Subordinate financing
A second mortgage on the property which is not paid off when a new loan is taken out. The second mortgage lender must allow subordination of the second to the new first mortgage.

Temporary buydown
A reduction in the mortgage payment in the early years of the loan in exchange for an upfront cash payment provided by the home buyer, the seller, or both.

Term
The period used to calculate the monthly mortgage payment. The term is usually but not always the same as the maturity. On a 7-year balloon loan, for example, the maturity is 7 years but the term in most cases is 30 years.

Title insurance
Insurance against loss arising from problems connected to the title to property.

Underwriting
The process of examining all the data about a borrower's property and transaction to determine whether the mortgage applied for by the borrower should be issued.

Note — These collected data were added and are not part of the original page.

-- ==== Sys2Proof/Machine/Close.lean ====
section
/-!
DEFINITION. What the collectors of the management complex do at a local close (R118 to R122, R125, R127, R200, R201, R203, R204): the fold
of the pins, the storm test, adaptive limits, the update watch, phase timers, and the three reports.
-/
namespace Sys2Proof.Machine

/-! ## Pins (R119) -/

/-- Rung to which the tallies of a step pin a layer. -/
def pinTarget (pinSteps limit minTiles : Nat) (t : Tally) : Nat :=
  if pinSteps = 0 ∨ t.checked < minTiles then 0
  else if limit * t.checked < t.up3 * 1024 then 3
  else if limit * t.checked < t.up2 * 1024 then 2
  else 0

/-- The fold of one pin record. -/
def foldPin (pinSteps maxSteps target : Nat) (p : Pin) : Pin :=
  if p.prung < target then
    let period := if p.prung = 0 then (if p.quiet < p.period then Nat.min (2 * p.period) maxSteps else pinSteps) else p.period
    { p with period := period, prung := target, left := period }
  else if p.prung ≠ 0 then
    let left := (p.left + 65535) % 65536
    if left ≠ 0 then { p with left := left }
    else if p.prung = 3 then { p with prung := 2, left := p.period }
    else { p with prung := 0, left := 0, quiet := 0 }
  else if p.quiet < 0xFFFF then { p with quiet := p.quiet + 1 }
  else p

/-- Layers that a step tallied or that have a pin record other than at reset, ascending. -/
def Part.ladderLayers (q : Part) : List Nat :=
  ((q.tallies.map (·.1)) ++ (q.pins.map (·.1))).eraseDups.mergeSort (fun a b => decide (a ≤ b))

def Part.foldPins (q : Part) (pinSteps maxSteps limit minTiles : Nat) : Part :=
  q.ladderLayers.foldl (fun q l =>
    { q with pins := SMap.set pinDflt q.pins l (foldPin pinSteps maxSteps (pinTarget pinSteps limit minTiles (q.tally l)) (q.pin l)) }) q

def Part.pinned (q : Part) : Nat := cnt (fun (e : Nat × Pin) => decide (e.2.prung ≠ 0)) q.pins

/-! ## Storm and adaptive limits (R121, R122) -/

/-- The storm test after a fold (R122). LADDER_STORM is raised by the collectors, so it belongs to the oldest undecided step (R319). -/
def State.stormTest (s : State) (p : PartId) : State :=
  let n := (s.part p).pinned
  let budget := s.dfN (dkp p 0x2410 6)
  let s := s.setDN (dkp p 0x2410 8) n
  if budget = 0xFFFF ∨ n ≤ budget then s.setDN (dkp p 0x2410 7) 0
  else if s.dN (dkp p 0x2410 7) = 0 then (s.setDN (dkp p 0x2410 7) 1).raiseMgmt p 0x07 n
  else s.incD (dkp p 0x2410 9)

/-- One adjustment of an effective limit (R121). DESIGN CHOICE (log entry 90): `eff - max(1, eff >> g)` stops at 0 instead of wrapping. -/
def adaptStep (eff lo hi trips checked target gain : Nat) : Nat :=
  let hi := Nat.max lo hi
  let by' := Nat.max 1 (eff / 2 ^ Nat.min gain 15)
  if target * checked < trips * 65536 then Nat.min hi (eff + by')
  else if 2 * (trips * 65536) < target * checked then Nat.max lo (eff - by')
  else eff

/-- The adaptive loop. -/
def State.adapt (s : State) (p : PartId) : State :=
  let f (sub : Nat) : Nat := s.dfN (dkp p 0x2413 sub)
  let ts := (s.part p).tallies.map (·.2)
  let checked1 := ts.foldl (fun a t => a + t.checked1) 0
  if f 1 = 0 ∨ checked1 < f 4 then s
  else
    let gz := ts.foldl (fun a t => a + t.tripGz) 0
    let tiny := ts.foldl (fun a t => a + t.tripTiny) 0
    (s.setDN (dkp p 0x2413 9) (adaptStep (s.dN (dkp p 0x2413 9)) (f 5) (f 6) gz checked1 (f 2) (f 3))).setDN (dkp p 0x2413 0x0A)
      (adaptStep (s.dN (dkp p 0x2413 0x0A)) (f 7) (f 8) tiny checked1 (f 2) (f 3))

/-! ## Reports (R125, R201, R203) -/

/-- Write a report, which ends with a merge of every block it touches (R310): a header that tells how many records follow and whether some were left out. -/
def State.writeReport (s : State) (p : PartId) (addr : W64) (size hdr rec : Nat) (drops : Nat) (mk : Nat → Bool → List Byte)
    (recs : List (List Byte)) : State :=
  if addr = 0 then s
  else if size < hdr ∨ !s.reportOk p addr size then s.incD drops
  else
    let fit := Nat.min recs.length ((size - hdr) / rec)
    let trunc := decide (fit < recs.length)
    let s := s.writeMerge Former.mgmt (aKey addr) (mk fit trunc ++ (recs.take fit).flatten) []
    if trunc then s.incD drops else s

/-- A record of the ladder report (Table 5-5). -/
def ladderRec (q : Part) (l : Nat) : List Byte :=
  let t := q.tally l
  let p := q.pin l
  leBytes 16 (p.left % 65536 * 2 ^ 112 + p.prung % 4 * 2 ^ 110 + l % 4096 * 2 ^ 96 + t.up3 % 2 ^ 32 * 2 ^ 64 + t.up2 % 2 ^ 32 * 2 ^ 32 +
    t.checked % 2 ^ 32)

def ladderHdr (step : W64) (pinned : Nat) (storm : Bool) (n : Nat) (trunc : Bool) : List Byte :=
  leBytes 32 (step.toNat + n * 2 ^ 64 + pinned % 65536 * 2 ^ 96 + b2n storm * 2 ^ 112 + b2n trunc * 2 ^ 113)

/-- The ladder report, which also goes to the companion (R125, R352). -/
def State.ladderReport (s : State) (p : PartId) (step : W64) : State :=
  let q := s.part p
  let ls := q.ladderLayers.filter (fun l => q.tallies.any (fun e => e.1 == l) || decide ((q.pin l).prung ≠ 0))
  let recs := ls.map (ladderRec q)
  let mk := ladderHdr step (s.dN (dkp p 0x2410 8)) (decide (s.dN (dkp p 0x2410 7) ≠ 0))
  let addr := s.df (dkp p 0x2414 1)
  let size := s.dfN (dkp p 0x2414 2)
  let s := s.writeReport p addr size 32 16 (dkp p 0x2414 3) mk recs
  if addr ≠ 0 ∧ 32 ≤ size ∧ s.reportOk p addr size then s.telemetry p 3 step (mk recs.length false ++ recs.flatten) else s

/-! ## Update watch (R200) -/

/-- Figures of one layer in a step. -/
structure LayerUpd where
  layer : Nat
  ssu : W64
  ssw : W64
  nz : Nat
  nf : Nat
  psn : Bool
  low : Bool
  deriving DecidableEq, Repr

def Part.watchOf (q : Part) (l : Nat) : Watch := SMap.get (fun _ => {}) q.watch l

/-- The reports of a step added up for one layer: ascending core, and within a core in order of issue. -/
def layerUpd (f2 : W64) (rs : List UpdRep) (l : Nat) : LayerUpd :=
  let rs := (rs.filter (fun r => r.layer.toNat == l)).mergeSort (fun a b => decide (a.core ≤ b.core))
  let sum (f : UpdRep → W64) : W64 := match rs with
    | [] => 0
    | r :: t => t.foldl (fun a r => dadd a (f r)) (f r)
  let ssu := sum (·.ssu)
  let ssw := sum (·.ssw)
  ⟨l, ssu, ssw, rs.foldl (fun a r => satAdd a r.nz.toNat) 0, rs.foldl (fun a r => satAdd a r.nf.toNat) 0, rs.any (·.psn),
    dlt 0 ssw && dlt ssu (dmul f2 ssw)⟩

/-- Watch state of a layer after a step. -/
def Watch.next (w : Watch) (u : LayerUpd) : Watch :=
  { w with
    lowrun := if u.low then Nat.min (w.lowrun + 1) 0xFFFF else 0
    silrun := if u.nz = 0 then Nat.min (w.silrun + 1) 0xFFFF else 0 }

/-- One layer of the watch: alarms begin and end. STALL_ALARM belongs to the oldest undecided step (R319). -/
def State.watchLayer (s : State) (p : PartId) (n : Nat) (u : LayerUpd) : State :=
  let w := ((s.part p).watchOf u.layer).next u
  let rise := n ≠ 0 ∧ !w.alarm ∧ (n ≤ w.lowrun ∨ n ≤ w.silrun)
  let w1 := if rise then { w with alarm := true } else w
  let fall := w1.alarm ∧ w1.lowrun = 0 ∧ w1.silrun = 0
  let w2 := if fall then { w1 with alarm := false } else w1
  let key := dkp p 0x2450 6
  let s := s.modPart p (fun q => { q with watch := SMap.set (fun _ => {}) q.watch u.layer w2 })
  let s := if rise then (s.incD key).raiseMgmt p 0x08 u.layer else s
  if fall then s.setDN key (s.dN key - 1) else s

/-- A record of the update report (Table 8-8). -/
def updRec (q : Part) (u : LayerUpd) : List Byte :=
  let w := q.watchOf u.layer
  leBytes 32 (w.silrun * 2 ^ 224 + w.lowrun * 2 ^ 208 + b2n u.psn * 2 ^ 207 + b2n w.alarm * 2 ^ 206 + b2n (u.nz == 0) * 2 ^ 205 +
    b2n u.low * 2 ^ 204 + u.layer % 4096 * 2 ^ 192 + u.nf * 2 ^ 160 + u.nz * 2 ^ 128 + u.ssw.toNat * 2 ^ 64 + u.ssu.toNat)

/-- The watch and its report (R200, R201). -/
def State.updateWatch (s : State) (p : PartId) (step : W64) : State :=
  let rs := (s.part p).reports.filter (fun r => r.step == step)
  let floor := toF64 ((s.df (dkp p 0x2450 1)).setWidth 32)
  let ls := (rs.map (fun r => r.layer.toNat)).eraseDups.mergeSort (fun a b => decide (a ≤ b))
  let us := ls.map (layerUpd (dmul floor floor) rs)
  let s := us.foldl (fun s u => s.watchLayer p (s.dfN (dkp p 0x2450 2)) u) s
  let s := s.writeReport p (s.df (dkp p 0x2450 3)) (s.dfN (dkp p 0x2450 4)) 32 32 (dkp p 0x2450 5)
    (fun n t => ladderHdr step (s.dN (dkp p 0x2450 6)) false n t) (us.map (updRec (s.part p)))
  s.modPart p (fun q => { q with reports := q.reports.filter (fun r => r.step != step) })

/-! ## Phase timers (R202, R203) -/

/-- Timers of a core for step n: those of the step its last primary STEPCOMMIT ended, or those still running. -/
def Core.stepTimers (k : Core) (n : W64) : SMap W64 := if n.toNat < k.prim.step.toNat then k.lastTimers else k.timers
def timerAt (m : SMap W64) (i : Nat) : W64 := SMap.get (fun _ => 0) m i

/-- Cores of a partition: those whose primary context it owns. -/
def State.coresIn (s : State) (p : PartId) : List CoreId := s.liveCores.filter (fun c => (s.ctx c .primary).part == some p)

def phaseHdr (step : W64) (cores : List CoreId) (n : Nat) (trunc : Bool) : List Byte :=
  leBytes 64 (step.toNat + n * 2 ^ 64 + b2n trunc * 2 ^ 96 + ((cores.take n).foldl (fun a c => a + 2 ^ (128 + c.val)) 0))

/-- Sums, phase record and phase stream (R203). -/
def State.phaseReport (s : State) (p : PartId) (step : W64) : State :=
  let cs := s.coresIn p
  let ts := cs.map (fun c => (s.core c).stepTimers step)
  let s := (List.range 8).foldl (fun s i => s.setD (dkp p 0x2710 (i + 1)) (ts.foldl (fun a t => a + timerAt t i) 0)) s
  let s := s.setD (dkp p 0x2710 9) step
  let recs := ts.map (fun t => (List.range 8).flatMap (fun i => leBytes 8 (timerAt t i).toNat))
  let s := s.writeReport p (s.df (dkp p 0x2711 1)) (s.dfN (dkp p 0x2711 2)) 64 64 (dkp p 0x2711 4) (phaseHdr step cs) recs
  if s.dfN (dkp p 0x2711 3) = 1 then s.telemetry p 1 step (phaseHdr step cs recs.length false ++ recs.flatten) else s

/-! ## Entries that take effect at a local close (R127, R204) -/

/-- Keys of the rw entries of Tables 5-6 and 8-10. -/
def closeKeys (p : PartId) : List Nat :=
  ([(0x2410, 1, 6), (0x2411, 1, 5), (0x2412, 1, 4), (0x2413, 1, 8), (0x2414, 1, 2), (0x2450, 1, 4), (0x2711, 1, 3)] : List (Nat × Nat × Nat)).flatMap
    (fun e => (List.range e.2.2).map (fun i => dkp p e.1 (e.2.1 + i)))

def clampTo (lo hi x : Nat) : Nat := Nat.min (Nat.max lo hi) (Nat.max lo x)

/-- Written values come into force; an effective limit starts again where the loop or its configured limit takes effect (R121).
DESIGN CHOICE (log entry 90): a rewrite of the value already in force restarts nothing. -/
def State.latchEntries (s : State) (p : PartId) : State :=
  let on := s.dfN (dkp p 0x2413 1) = 0 ∧ s.dN (dkp p 0x2413 1) ≠ 0
  let gz := on ∨ s.df (dkp p 0x2411 1) ≠ s.d (dkp p 0x2411 1)
  let tiny := on ∨ s.df (dkp p 0x2411 2) ≠ s.d (dkp p 0x2411 2)
  let s := (closeKeys p).foldl (fun s k => s.setDf k (s.d k)) s
  let f (i j : Nat) : Nat := s.dfN (dkp p i j)
  let s := if gz then s.setDN (dkp p 0x2413 9) (clampTo (f 0x2413 5) (f 0x2413 6) (f 0x2411 1)) else s
  if tiny then s.setDN (dkp p 0x2413 0x0A) (clampTo (f 0x2413 7) (f 0x2413 8) (f 0x2411 2)) else s

/-- The collectors at the local close of a step (R118 to R128, R200 to R204). -/
def State.collectorsClose (s : State) (p : PartId) (step : W64) : State :=
  let f (sub : Nat) : Nat := s.dfN (dkp p 0x2410 sub)
  let s := s.modPart p (fun q => q.foldPins (f 3) (f 4) (f 2) (f 5))
  let s := (s.stormTest p).adapt p
  let s := ((s.ladderReport p step).updateWatch p step).phaseReport p step
  let s := s.modPart p (fun q => { q with tallies := [], pinStep := step + 1 })
  s.latchEntries p

end Sys2Proof.Machine
end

The person who does this is called an underwriter.

Waive escrows
Authorization by the lender for the borrower to pay taxes and insurance directly. This is in contrast to the standard procedure where the lender adds a charge to the monthly mortgage payment that is deposited in an escrow account, from which the lender pays the borrower’s taxes and insurance when they are due. On some loans lenders will not waive escrows, and on loans where waiver is permitted lenders are likely either to charge for it in the form of a small increase in points, or restrict it to borrowers making a large down payment.